This question arose from the recent one, roots of a polynomial linked to mock theta function?. Let $$ g(x):=\sum_{k=0}^\infty x^k\prod_{j=1}^{k-1}(1 + x^j)^2\\=1+x+x^2+3 x^3+4 x^4+6 x^5+10 x^6+15 x^7+21 x^8+30 x^9+43 x^{10}+59 x^{11}+...; $$ the sequence $1,1,1,3,4,6,10,15,21,30,43,59,...$ with the generating function $g(x)$ is A059618 on OEIS, it is the sequence of numbers of strongly unimodal partitions.
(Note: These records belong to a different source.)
-- ==== Sys2Proof/Machine/Gcm.lean ====
section
/-! DEFINITION. The GCM session, the counter-mode generator and tag finalization, with the eight GCM commands
(spec/42_gcm.md R140 to R157). Phase admission is `phaseAllows` (R141). -/

namespace Sys2Proof.Machine

/-- `inc32` (R145): bytes 12..15 are incremented as a big-endian number modulo 2^32. -/
def inc32 (c : Block) : Block := c.extractLsb' 32 96 ++ (be32 c 3 + 1)

/-- The keystream step before a text byte (R146). -/
def keystreamStep (g : Session) : Session :=
  if g.plen = 0 then { g with ctr := inc32 g.ctr, ks := cipher g.grk (inc32 g.ctr) } else g

/-- The session that GINIT sets up before any nonce byte (R142). -/
def sessionStart (key : Block) : Session where
  phase := .nonce
  grk := keyExpand key
  h := cipher (keyExpand key) 0
  j0 := 0
  ctr := 0
  ks := 0
  acc := 0
  pbuf := 0
  plen := 0
  alen := 0
  clen := 0
  nlen := 0

/-- The body of GNONCE (R143). -/
def nonceBytes (n : BitVec 5) (bs : List Byte) (g : Session) : Session :=
  let g' := absorbAll g bs
  { g' with nlen := g'.nlen + bitCount n }

/-- J0 by the length-96 fast path: `PBUF[0..11] ‖ 00 00 00 01` (R144). -/
def fastJ0 (pbuf : Block) : Block := pbuf.extractLsb' 32 96 ++ (1 : Word)

/-- J0 of a nonce whose length is not 96 bits: the tail flushed, then the nonce length block folded (R144). -/
def hashJ0 (g : Session) : Block := (fold (flush g) (be64Pair 0 g.nlen)).acc

/-- The J0 that GNONCE_END computes (R144). -/
def nonceJ0 (g : Session) : Block := if g.nlen = 96 then fastJ0 g.pbuf else hashJ0 g

/-- The body of GNONCE_END (R144). -/
def nonceEnd (g : Session) : Session :=
  { g with j0 := nonceJ0 g, acc := 0, pbuf := 0, plen := 0, ctr := nonceJ0 g, ks := 0, phase := .init }

/-- The body of GINIT (R142): with LEN = 12, the GNONCE and GNONCE_END bodies follow. -/
def sessionInit (n : BitVec 5) (key din : Block) : Session :=
  if byteCount n = 12 then nonceEnd (nonceBytes n (takeBytes 12 din) (sessionStart key)) else sessionStart key

/-- The body of GAAD (R147). -/
def aadBytes (n : BitVec 5) (bs : List Byte) (g : Session) : Session :=
  let g' := absorbAll g bs
  { g' with alen := g'.alen + bitCount n, phase := .aad }

/-- One text byte of GENC: the ciphertext byte is hashed and output (R149). -/
def encByte (g : Session) (p : Byte) : Session × Byte :=
  let k := keystreamStep g
  let c := p ^^^ byteAt k.ks k.plen
  (absorb k c, c)

/-- One text byte of GDEC: the received ciphertext byte is hashed (R150). -/
def decByte (g : Session) (c : Byte) : Session × Byte :=
  let k := keystreamStep g
  (absorb k c, c ^^^ byteAt k.ks k.plen)

/-- A command's text bytes in order, with the output bytes. -/
def mapBytes (f : Session → Byte → Session × Byte) : Session → List Byte → Session × List Byte
  | g, [] => (g, [])
  | g, b :: bs =>
    let r := f g b
    let t := mapBytes f r.1 bs
    (t.1, r.2 :: t.2)

/-- The AAD tail flush when a data command leaves INIT or AAD (R149, R150, R151). -/
def leaveAad (g : Session) : Session :=
  if g.phase = .init ∨ g.phase = .aad then flush g else g

/-- The body shared by GENC and GDEC, for the phase and the byte operation of each (R149, R150). -/
def dataBody (p : Phase) (f : Session → Byte → Session × Byte) (n : BitVec 5) (d : Device) : Device :=
  let r := mapBytes f { leaveAad d.gcm with phase := p } (dinBytes n d)
  { d with gcm := { r.1 with clen := r.1.clen + bitCount n }, dout := Quad.ofBlock (packBytes r.2) }

/-- The session after the final length block is folded (R153, R155), in phase FINISHED. -/
def finalSession (g : Session) : Session :=
  { fold (flush g) (be64Pair g.alen g.clen) with phase := .finished }

/-- The 16-byte TAG (R153). -/
def fullTag (g : Session) : Block := cipher g.grk g.j0 ^^^ (finalSession g).acc

/-- Whether the first `n` bytes of two tags agree, all of them compared (R157). -/
def tagsAgree (n : Nat) (a b : Block) : Bool := takeBytes n a == takeBytes n b

/-- The body of GVERIFY (R157): DOUT is cleared and the session finished whether or not the tags agree. -/
def verifyBody (n : BitVec 5) (d : Device) : Device × Option ErrCode :=
  let t := { d with gcm := finalSession d.gcm, dout := Quad.zero }
  if tagsAgree (byteCount n) (fullTag d.gcm) d.aux.toBlock then ({ t with authOk := true }, none)
  else (t, some .authFail)

/-- GINIT (R142). -/
def execGinit (n : BitVec 5) (s : State) : Host.Outcome State Fault Refusal :=
  runPlain (.ginit n) (fun d => { d with gcm := sessionInit n d.key.toBlock d.din.toBlock }) s

/-- GNONCE (R143). -/
def execGnonce (n : BitVec 5) (s : State) : Host.Outcome State Fault Refusal :=
  runPlain (.gnonce n) (fun d => { d with gcm := nonceBytes n (dinBytes n d) d.gcm }) s

/-- GNONCE_END (R144). -/
def execGnonceEnd (n : BitVec 5) (s : State) : Host.Outcome State Fault Refusal :=
  runPlain (.gnonceEnd n) (fun d => { d with gcm := nonceEnd d.gcm }) s

/-- GAAD (R147). -/
def execGaad (n : BitVec 5) (s : State) : Host.Outcome State Fault Refusal :=
  runPlain (.gaad n) (fun d => { d with gcm := aadBytes n (dinBytes n d) d.gcm }) s

/-- GENC (R149). -/
def execGenc (n : BitVec 5) (s : State) : Host.Outcome State Fault Refusal :=
  runPlain (.genc n) (dataBody .dataEnc encByte n) s

/-- GDEC (R150). -/
def execGdec (n : BitVec 5) (s : State) : Host.Outcome State Fault Refusal :=
  runPlain (.gdec n) (dataBody .dataDec decByte n) s

/-- GFINISH (R153): DOUT gets the leading LEN bytes of the tag (R154). -/
def execGfinish (n : BitVec 5) (s : State) : Host.Outcome State Fault Refusal :=
  runPlain (.gfinish n)
    (fun d => { d with
      gcm := finalSession d.gcm
      dout := Quad.ofBlock (packBytes (takeBytes (byteCount n) (fullTag d.gcm))) }) s

/-- GVERIFY (R157). -/
def execGverify (n : BitVec 5) (s : State) : Host.Outcome State Fault Refusal :=
  runCommand (.gverify n) (verifyBody n) s

end Sys2Proof.Machine
end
Now let $$ f(q):=g(q)\prod_{n=1}^\infty(1-q^n), $$ and let $a_k$ be the $k$th coefficient in the Maclaurin series for $f$, $$ f(x)=\sum_{k=0}^\infty a_kx^k\\=1-x^2+x^3+x^6+x^7-x^9+x^{10}-x^{14}+x^{18}-x^{20}+x^{21}+x^{25}+x^{26}-x^{27}\\+x^{28}-x^{30}+x^{33}-x^{35}+x^{36}-x^{39}-x^{40}+x^{42}-x^{44}+2x^{45}-x^{49}+x^{52}-x^{54}\\+x^{55}+x^{56}+x^{57}-x^{60}-x^{65}+... $$ The sequence of $a_k$, starting with

1,0,-1,1,0,0,1,1,0,-1,1,0,0,0,-1,0,0,0,1,0,-1,1,0,0,0,1,1,-1,1,0,-1,0,0,1,0,-1,1,0,0,-1,-1,0,1,0,-1,2,0,0,...

is not on OEIS. Among the first 1000 terms of the sequence, there are 609 zeroes, 182 ones, 161 -1s, 19 of them are 2 ($a_{45},a_{150},a_{210},a_{221},a_{273},a_{300},...$), 22 are -2 ($a_{77},a_{90},a_{165},a_{225},...$), and two of them ($a_{525}$ and $a_{825}$) are 3; seems like $a_k$ are zero for $k=2^j$ ($j>0$), for $k=p$ or $k=2p$, with $p$ prime $>7$, $k=3p$ and $k=4p$ with $p$ prime $\geqslant23$, $k=5p$ with $p$ prime $>31$, $6p$ for $p>37$, $7p$ and $8p$ for $p>43$, $9p$ for $p>47$, $10p$ for $p>61$, $11p$ for $p>67$,...

What may (or may not) be relevant is another sequence obtained from introducing new variable in the way I learned from a paper by Rhoades linked to from the above OEIS page for $g$.

Let $$ g_t(q):=\sum_{k=0}^\infty q^k\prod_{j=1}^{k-1}(1 + q^jt)(1+q^j/t), $$ and let $$ f_t(q)=g_t(q)\prod_{n=1}^\infty(1-q^n), $$ so that $g_1(q)=g(q)$ and $f_1(q)=f(q)$. Then $$ f_t(q)=1-q^2+\frac{1+t^3}{(1+t)t}q^3+\frac{1+t^5}{(1+t)t^2}q^6+q^7-\frac{1+t^3}{(1+t)t}q^9+\frac{1+t^7}{(1+t)t^3}q^{10}+...; $$ most coefficients have form $\pm\frac{1+t^{2j+1}}{(1+t)t^j}$, except that I cannot figure out how $j$ depends on the number of the coefficient. Exceptions here start from the $15$th coefficient, which is $\frac{1+t^9}{(1+t)t^4}-1$ and the $45$th one which is $\frac{1+t^{17}}{(1+t)t^8}+\frac{1+t^3}{(1+t)t}$.

Despite all these clues, to my shame I've given up searching for an explicit formula for $a_k$. Is there one? I am pretty sure there is, but what is it?